Recursively search all directories that have one mp4 file whose size is less than 10MB

Question

I am trying to recursively find all directories that have one mp4 file whose size is less than 10MB.

The conditions are ,

There must be only one mp4 file in the directory.
The mp4 file can not be more than 10MB.

The command I am using is

% find . -type f -name "*.mp4" -size -10M | cut -d/ -f2 | sort | uniq -c | grep "^      1"

I am not sure what is going on, but this command is not returning accurate result.

After further investigation I found that the following command works.

find . -type 'f' -name "*.mp4" -printf '%h\n' | sort | uniq -c | grep -E "\s+1\s"| cut -c 9-

But when I add -size -10000000c to the mix , it finds files that has one mp4 file which has size less than 10MB, but there are other mp4 files which have size greater than 10MB. I mean my mentioned command does not take into consideration the mp4 files which has size greater than 10MB. I think the problem in can be broken into two steps.

Find all directories that has one mp4 file.
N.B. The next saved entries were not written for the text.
/-! ### Bytes of a line -/

theorem bytesNat_byte (bs : List Byte) (j : Nat) (h : j < bs.length) : bytesNat bs / 2 ^ (8 * j) % 256 = (bs[j]).toNat := by
  induction bs generalizing j with
  | nil => simp at h
  | cons b r ih =>
    have hb := b.isLt
    cases j with
    | zero => simp only [bytesNat, Nat.mul_zero, Nat.pow_zero, Nat.div_one, List.getElem_cons_zero]; omega
    | succ j =>
      have hj : j < r.length := by simpa using h
      rw [show 8 * (j + 1) = 8 + 8 * j by omega, Nat.pow_add, ← Nat.div_div_eq_div_mul]
      have : bytesNat (b :: r) / 2 ^ 8 = bytesNat r := by simp only [bytesNat]; omega
      rw [this, ih j hj]
      simp
theorem lineByte_toNat (d : BitVec 1024) (j : Nat) : (lineByte d j).toNat = d.toNat / 2 ^ (8 * j) % 256 := by
  simp [lineByte, BitVec.extractLsb'_toNat, Nat.shiftRight_eq_div_pow]
theorem lineByte_ofList (bs : List Byte) (j : Nat) (hl : bs.length = 128) (h : j < 128) : lineByte (lineOfList bs) j = bs[j] := by
  apply BitVec.eq_of_toNat_eq
  rw [lineByte_toNat, lineOfList, BitVec.toNat_ofNat, ← bytesNat_byte bs j (by omega)]
  rw [show (1024 : Nat) = 8 * j + (1024 - 8 * j) by omega, Nat.pow_add, Nat.mod_mul_right_div_self]
  rw [show (256 : Nat) = 2 ^ 8 by rfl, Nat.mod_mod_of_dvd]
  exact Nat.pow_dvd_pow 2 (by omega)
theorem lineByte_bit (d : BitVec 1024) (j k : Nat) (hk : k < 8) : (lineByte d j).getLsbD k = d.getLsbD (8 * j + k) := by
  simp [lineByte, hk]
theorem lineByte_ext (d e : BitVec 1024) (j : Nat) (h : ∀ k, k < 8 → d.getLsbD (8 * j + k) = e.getLsbD (8 * j + k)) :
    lineByte d j = lineByte e j := by
  ext k hk
  rw [← BitVec.getLsbD_eq_getElem, ← BitVec.getLsbD_eq_getElem, lineByte_bit _ _ _ hk, lineByte_bit _ _ _ hk]
  exact h k hk
theorem spread_fold (m : BitVec 128) (n : Nat) (j : Nat) :
    let x := (List.range n).foldl (fun n i => if m.getLsbD i then n + 255 * 2 ^ (8 * i) else n) 0
    x < 2 ^ (8 * n) ∧ (x.testBit j = (decide (j < 8 * n) && m.getLsbD (j / 8))) := by
  induction n with
  | zero => simp
  | succ n ih =>
    obtain ⟨h1, h2⟩ := ih
    rw [List.range_succ, List.foldl_append, List.foldl_cons, List.foldl_nil]
    generalize (List.range n).foldl (fun n i => if m.getLsbD i then n + 255 * 2 ^ (8 * i) else n) 0 = x at h1 h2
    have hp : 2 ^ (8 * (n + 1)) = 256 * 2 ^ (8 * n) := by rw [show 8 * (n + 1) = 8 * n + 8 by omega, Nat.pow_add]; omega
    split
    · rename_i hm
      refine ⟨by omega, ?_⟩
      rw [Nat.add_comm, Nat.mul_comm, Nat.testBit_two_pow_mul_add _ h1]
      split
      · rename_i hj
        rw [h2, decide_eq_true hj, decide_eq_true (by omega)]
      · rename_i hj
        by_cases hj2 : j < 8 * (n + 1)
        · rw [decide_eq_true hj2, show j / 8 = n by omega, hm]
          rw [show (255 : Nat) = 2 ^ 8 - 1 by rfl, Nat.testBit_two_pow_sub_one]
          simp; omega
        · rw [decide_eq_false hj2, show (255 : Nat) = 2 ^ 8 - 1 by rfl, Nat.testBit_two_pow_sub_one]
          simp; omega
    · rename_i hm
      refine ⟨by omega, ?_⟩
      rw [h2]
      by_cases hj : j < 8 * n
      · rw [decide_eq_true hj, decide_eq_true (by omega)]
      · by_cases hj2 : j < 8 * (n + 1)
        · rw [show j / 8 = n by omega, Bool.eq_false_iff.2 hm, Bool.and_false, Bool.and_false]
        · rw [decide_eq_false hj, decide_eq_false hj2]
theorem spreadMask_bit (m : BitVec 128) (j : Nat) (h : j < 1024) : (spreadMask m).getLsbD j = m.getLsbD (j / 8) := by
  unfold spreadMask
  rw [BitVec.getLsbD_ofNat, (spread_fold m 128 j).2, decide_eq_true h]
  simp only [Bool.true_and]
/-- A merged line holds the new byte where the mask is set, else the old one. -/
theorem lineByte_mergeLine (old new : BitVec 1024) (m : BitVec 128) (j : Nat) (h : j < 128) :
    lineByte (mergeLine old new m) j = if m.getLsbD j then lineByte new j else lineByte old j := by
  have hb (k : Nat) (hk : k < 8) : (mergeLine old new m).getLsbD (8 * j + k) =
      if m.getLsbD j then new.getLsbD (8 * j + k) else old.getLsbD (8 * j + k) := by
    simp only [mergeLine, BitVec.getLsbD_or, BitVec.getLsbD_and, BitVec.getLsbD_not, spreadMask_bit m (8 * j + k) (by omega),
      show (8 * j + k) / 8 = j by omega, decide_eq_true (show 8 * j + k < 1024 by omega)]
    cases m.getLsbD j <;> simp
  split
  · rename_i hm
    exact lineByte_ext _ _ _ fun k hk => by rw [hb k hk, if_pos hm]
  · rename_i hm
    exact lineByte_ext _ _ _ fun k hk => by rw [hb k hk, if_neg hm]
theorem byteMask_bit (i n j : Nat) (h : (byteMask i n).getLsbD j = true) : j < 128 ∧ i ≤ j ∧ j < i + n := by
  simp only [byteMask, BitVec.getLsbD_ofNat, Bool.and_eq_true, decide_eq_true_eq] at h
  refine ⟨h.1, ?_⟩
  have h2 := h.2
  rw [Nat.mul_comm, Nat.testBit_two_pow_mul, Nat.testBit_two_pow_sub_one] at h2
  simp at h2
  omega

/-! ### A byte through one operation -/

variable {a : Nat} {s t u : State}

theorem byteKept_refl (a : Nat) (s : State) : byteKept a s s := fun h => ⟨h, fun _ h => h, fun h => ⟨h, rfl⟩⟩
theorem byteKept_trans (h1 : byteKept a s t) (h2 : byteKept a t u) : byteKept a s u := by
  intro hw
  obtain ⟨w1, a1, b1⟩ := h1 hw
  obtain ⟨w2, a2, b2⟩ := h2 w1
  exact ⟨w2, fun b h => a1 b (a2 b h), fun h => ⟨(b2 (b1 h).1).1, (b2 (b1 h).1).2.trans (b1 h).2⟩⟩
theorem byteKept_foldl {α : Type} (f : State → α → State) (l : List α) (s : State) (h : ∀ s, ∀ x ∈ l, byteKept a s (f s x)) :
    byteKept a s (l.foldl f s) := by
  induction l generalizing s with
  | nil => exact byteKept_refl a s
  | cons x r ih => exact byteKept_trans (h s x (List.mem_cons_self ..)) (ih _ fun s y hy => h s y (List.mem_cons_of_mem _ hy))
/-- The memory hierarchy is as before, or lists fewer L1 lines. -/
def sameHw (s t : State) : Prop :=
  t.mem = s.mem ∧ (∀ e, l1Entry t e → l1Entry s e) ∧ t.replicas = s.replicas ∧ t.posted = s.posted ∧ t.welts = s.welts
/-- Part of what was there is there: fewer lines, replicas, writes and welts, and the same memory. -/
theorem byteKept_less (hm : memGet t.mem a = memGet s.mem a)
    (hl : ∀ e, l1Entry t e → e.1 = lineOf a → ∃ f, l1Entry s f ∧ f.1 = lineOf a
      ∧ ((e.2.valid ||| e.2.dirty).getLsbD (a % 128) = true → (f.2.valid ||| f.2.dirty).getLsbD (a % 128) = true)
      ∧ lineByte e.2.data (a % 128) = lineByte f.2.data (a % 128)
      ∧ (e.2.dirty.getLsbD (a % 128) = true → f.2.dirty.getLsbD (a % 128) = true))
    (hr : ∀ e ∈ t.replicas, e ∈ s.replicas) (hp : ∀ e ∈ t.posted, e ∈ s.posted) (hw : ∀ e ∈ t.welts, e ∈ s.welts) :
    byteKept a s t := by
  intro w
  refine ⟨fun e he => w e (hw e he), fun b hb => ?_, fun hs => ⟨⟨fun e hx hk => ?_, fun e he => hs.2 e (hp e he)⟩, hm⟩⟩
  · rcases hb with hb | ⟨e, he, hk, hv, hb⟩ | ⟨e, he, hb⟩ | ⟨e, he, hb⟩
    · exact .inl (by rw [← hm]; exact hb)
    · obtain ⟨f, hf, hk', h1, h2, _⟩ := hl e he hk
      exact .inr (.inl ⟨f, hf, hk', h1 hv, by rw [← h2]; exact hb⟩)
    · exact .inr (.inr (.inl ⟨e, hr e he, hb⟩))
    · exact .inr (.inr (.inr ⟨e, hp e he, hb⟩))
  · obtain ⟨f, hf, hk', _, _, h3⟩ := hl e hx hk
    have := hs.1 f hf hk'
    cases hd : e.2.dirty.getLsbD (a % 128)
    · rfl
    · rw [h3 hd] at this; cases this
theorem l1Same (h : ∀ e, l1Entry t e → l1Entry s e) : ∀ e, l1Entry t e → e.1 = lineOf a → ∃ f, l1Entry s f ∧ f.1 = lineOf a
      ∧ ((e.2.valid ||| e.2.dirty).getLsbD (a % 128) = true → (f.2.valid ||| f.2.dirty).getLsbD (a % 128) = true)
      ∧ lineByte e.2.data (a % 128) = lineByte f.2.data (a % 128)
      ∧ (e.2.dirty.getLsbD (a % 128) = true → f.2.dirty.getLsbD (a % 128) = true) :=
  fun e he hk => ⟨e, h e he, hk, id, rfl, id⟩
theorem byteKept_same (h : sameHw s t) : byteKept a s t :=
  byteKept_less (by rw [h.1]) (l1Same h.2.1) (fun _ he => h.2.2.1 ▸ he) (fun _ he => h.2.2.2.1 ▸ he) (fun _ he => h.2.2.2.2 ▸ he)
theorem entry_core (s : State) (ck : Nat) (e : Nat × L1Line) (h : e ∈ (s.core ck).l1) : l1Entry s e := by
  unfold State.core at h
  cases hc : spFind s.cores ck with
  | none => rw [hc] at h; cases h
  | some c => rw [hc] at h; exact ⟨(ck, c), spFind_mem _ _ _ hc, h⟩
theorem entry_updCore (s : State) (ck : Nat) (f : Core → Core) (e : Nat × L1Line) (h : l1Entry (s.updCore ck f) e) :
    l1Entry s e ∨ e ∈ (f (s.core ck)).l1 := by
  obtain ⟨c, hc, he⟩ := h
  rcases mem_spPut _ _ _ _ hc with hc | hc
  · exact .inl ⟨c, hc, he⟩
  · subst hc; exact .inr he
theorem sameHw_updCore (s : State) (ck : Nat) (f : Core → Core) (h : ∀ e ∈ (f (s.core ck)).l1, e ∈ (s.core ck).l1) :
    sameHw s (s.updCore ck f) :=
  ⟨rfl, fun e he => (entry_updCore s ck f e he).elim id fun he => entry_core s ck e (h e he), rfl, rfl, rfl⟩
theorem entry_find (s : State) (ck line : Nat) (x : L1Line) (h : l1Find s ck line = some x) : l1Entry s (line, x) :=
  entry_core s ck _ (spFind_mem _ _ _ h)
Which is done by the mentioned command.
Check if the files are less than 10MB.

I can get the file size of single mp4 files in a directory using.
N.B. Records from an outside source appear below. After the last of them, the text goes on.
-- ==== Sys2Proof/Tests/Slice0.lean ====
section
/-! SUPPORT. Slice0.lean: the model's own tests. Words are written out from the encoding tables of spec/03 and the field tables of
the instruction chapters; witnesses show that the hypotheses of each statement of Obligations.lean are met together. -/

namespace Sys2Proof.Tests

open Machine Claim

-- The proofs below are many and small: one after the other they need little memory.
set_option Elab.async false

/-! ### States -/

/-- An ordinary group of 64 threads at place 0, its block with 4 KiB of scratchpad, its launch. -/
def lane : State := State.reset.withFetchWord 96 0
/-- The control core of quadrille 0, which uses physical addresses, issuing; it stands in the same block. -/
def ctl : State :=
  { (lane.withFetchWord 96 (0xF4 * 2 ^ 88)).updGrp (controlPlace 0) (fun x => { x with block := 0 }) with
    cur := { g := controlPlace 0 }, agenda := [] }
/-- A line of five NOPs, every slot a target, with its check code (R44, R49). -/
def codeLine : Line :=
  let base : Line := BitVec.ofNat 512 ((2 ^ 26 + 0x1F) * 2 ^ 480)
  base + BitVec.ofNat 512 (lineCheck base * 2 ^ 496)
/-- The control core with that line as line 0 of its code. -/
def coded : State := homeWriteNat ctl 0 64 codeLine.toNat
/-- A group of a pavane block that holds the Promenade token. -/
def pavane : State := lane.updLch 0 fun l => { l with lr := { l.lr with flags := 4 } }

/-! ### Instructions by form -/

/-- A lane header and a uniform header of type T under no guard, and one whose guard is false (p0, g0). -/
def hl (t : BitVec 4) : Hdr := ⟨false, 7, false, false, 0, 0, t⟩
def hu (t : BitVec 4) : Hdr := ⟨false, 7, true, false, 0, 0, t⟩
def hOff : Hdr := ⟨false, 0, true, false, 0, 0, 0⟩
def fa (t : BitVec 4) : FmtA := { h := hl t, d := 1, a := 2, b := 3, c := 4, i := false, w := 0 }
def fm (u : Bool) (space : BitVec 2) (t : BitVec 4) (b : BitVec 10) : FmtM :=
  { h := if u then hu t else hl t, d := if u then 0x102 else 2, a := 0x100, b := b, c := 0x148, space := space, order := 0, scope := 0,
    hint := 0, off := 0 }
def fc (h : Hdr) (a : BitVec 10) (cfn : BitVec 8) : FmtC :=
  { h := h, tline := 0, tslot := 0, cline := 0, cslot := 0, hint := false, a := a, cfn := cfn }
def fe (h : Hdr) (k a : BitVec 10) (efn : BitVec 53) : FmtE := { h := h, k := k, a := a, efn := efn }
def fs (h : Hdr) (csr : BitVec 12) : FmtS := { h := h, d := 0x105, a := 0x100, csr := csr, sfn := 0 }

/-! ### Decoding: words written out from the spec's encodings -/

/-- LXCH.idx b32 v12, v4, k11: op 0x45, rm 3, T 2. -/
theorem test_decode_lxch : decodeTableWord 96 0x457064060088580000000000
    = some (.lxch { h := ⟨false, 7, false, false, 0, 3, 2⟩, d := 0xC, a := 4, b := 0x10B, c := 0, i := false, w := 0 }) := by
  decide
theorem test_decode_cmp : decodeTableWord 96 0x40704C008000080028000000
    = some (.cmp { h := ⟨false, 7, false, false, 0, 2, 6⟩, d := 1, a := 0, b := 1, c := 0, i := false, w := 0x28000000 }) := by
  decide
/-- A uniform CAS, agent order acq, scope blk. -/
theorem test_decode_cas : (decodeTableWord 96 0xA178048121EA4292A4000000).isSome = true := by decide
theorem test_decode_atomsc : (decodeTableWord 96 0xA27006022060329070000000).map (fun i => match i with
    | .atomsc o => (o.d.toNat, o.a.toNat, o.b.toNat, o.order.toNat, o.scope.toNat) | _ => (0, 0, 0, 0, 0))
    = some (4, 0x103, 6, 3, 4) := by decide
theorem test_decode_cpy : (decodeTableWord 96 0xB07800832042600000000000).map (fun i => match i with
    | .cpy o => (o.k.toNat, o.a.toNat) | _ => (0, 0)) = some (0x106, 0x102) := by decide
theorem test_decode_bq : (decodeTableWord 96 0xD17000040045419050000000).map (fun i => match i with
    | .bq o => (o.k.toNat, o.a.toNat, o.efn.toNat) | _ => (0, 0, 0)) = some (8, 2, 0x05419050000000) := by decide
/-- rm 0 of opcode 0xE2 is RAWAIT.take. -/
theorem test_decode_rawait : decodeTableWord 96 0xE27800822050100000300000
    = some (.rawaitTake (fe (hu 0) 0x104 0x102 0x10100000300000)) := by decide
theorem test_decode_send : decodeTableWord 96 0xEA78000020E8221D30400000
    = some (.send (fe (hu 0) 0 0x107 0x08221D30400000)) := by decide
theorem test_decode_proghint : (decodeTableWord 96 0xFA78000020A0000000000000).map (fun i => match i with
    | .proghint o => o.a.toNat | _ => 0) = some 0x105 := by decide
/-- Opcode 0x0F is not assigned (Table 3-10). -/
theorem test_decode_unassigned : decodeTableWord 96 (0x0F * 2 ^ 88) = none := by decide
/-- The check code of an all-NOP line corrects any single bit of slot 2 (R49). -/
theorem test_line_corrects : lineCorrect (codeLine ^^^ (1#512 <<< 250)) = some (codeLine, true) := by decide +kernel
find . -type 'f' -name "*.mp4" -printf '%h\n' | sort | uniq -c | grep -E "\s+1\s" | cut -c 9-| xargs -I {} -n 1 /usr/bin/du -a "{}" | grep -v ".mp4$"

What does that command return? And why isn't that accurate? – Henrik supports the community Dec 22 '21 at 19:00 — Henrik supports the community, Dec 22 '21 at 19:00
@Henriksupportsthecommunity i have updated the question. – Ahmad Ismail Dec 23 '21 at 04:37 — Ahmad Ismail, Dec 23 '21 at 04:37

Stéphane Chazelas · Accepted Answer · 2021-12-23T06:21:49.113

With GNU find at least, -size -10M is true for files whose size rounded up to the next mebibyte is strictly less than 10, so 9 or less.

A file that is 9 x 1024 x 1024 + 1 = 9437185 byte large is not selected because that's rounded up to 10MiB so not < 10.

For files that are strictly smaller that 10MB (1 megabyte is 1,000,000 bytes, not to be confused with 1 mebibyte == 1,048,576 bytes), so sizes 0 to 9,999,999, use:

find . -size -10000000c

For files strictly smaller than 10MiB, so sizes from 0 to 10485759:

find . -size -10485760c

Now, to get the directories containing one and only one of those files, on a GNU system, you can do:

LC_ALL=C find . -name '*.mp4'  -type f -size -10000000c -printf '%h\0' |
  LC_ALL=C sort -z |
  LC_ALL=C uniq -zu |
  tr '\0' '\n'

Where

find prints the head (dirname) of those files, NUL delimited (note the LC_ALL=C to report all filenames ending in .mp4 even those whose name is otherwise not valid text in the current locale).
sort sorts them for uniq (again, with LC_ALL=C to avoid problems with filenames that are not valid text in the locale, and other problems with characters with not completely defined order).
uniq -zu reports only the unique ones.

The list of files is passed between those NUL delimited as NUL is the only character that cannot occur in a file path. We only convert those NULs to newline in the end with tr for human consumption.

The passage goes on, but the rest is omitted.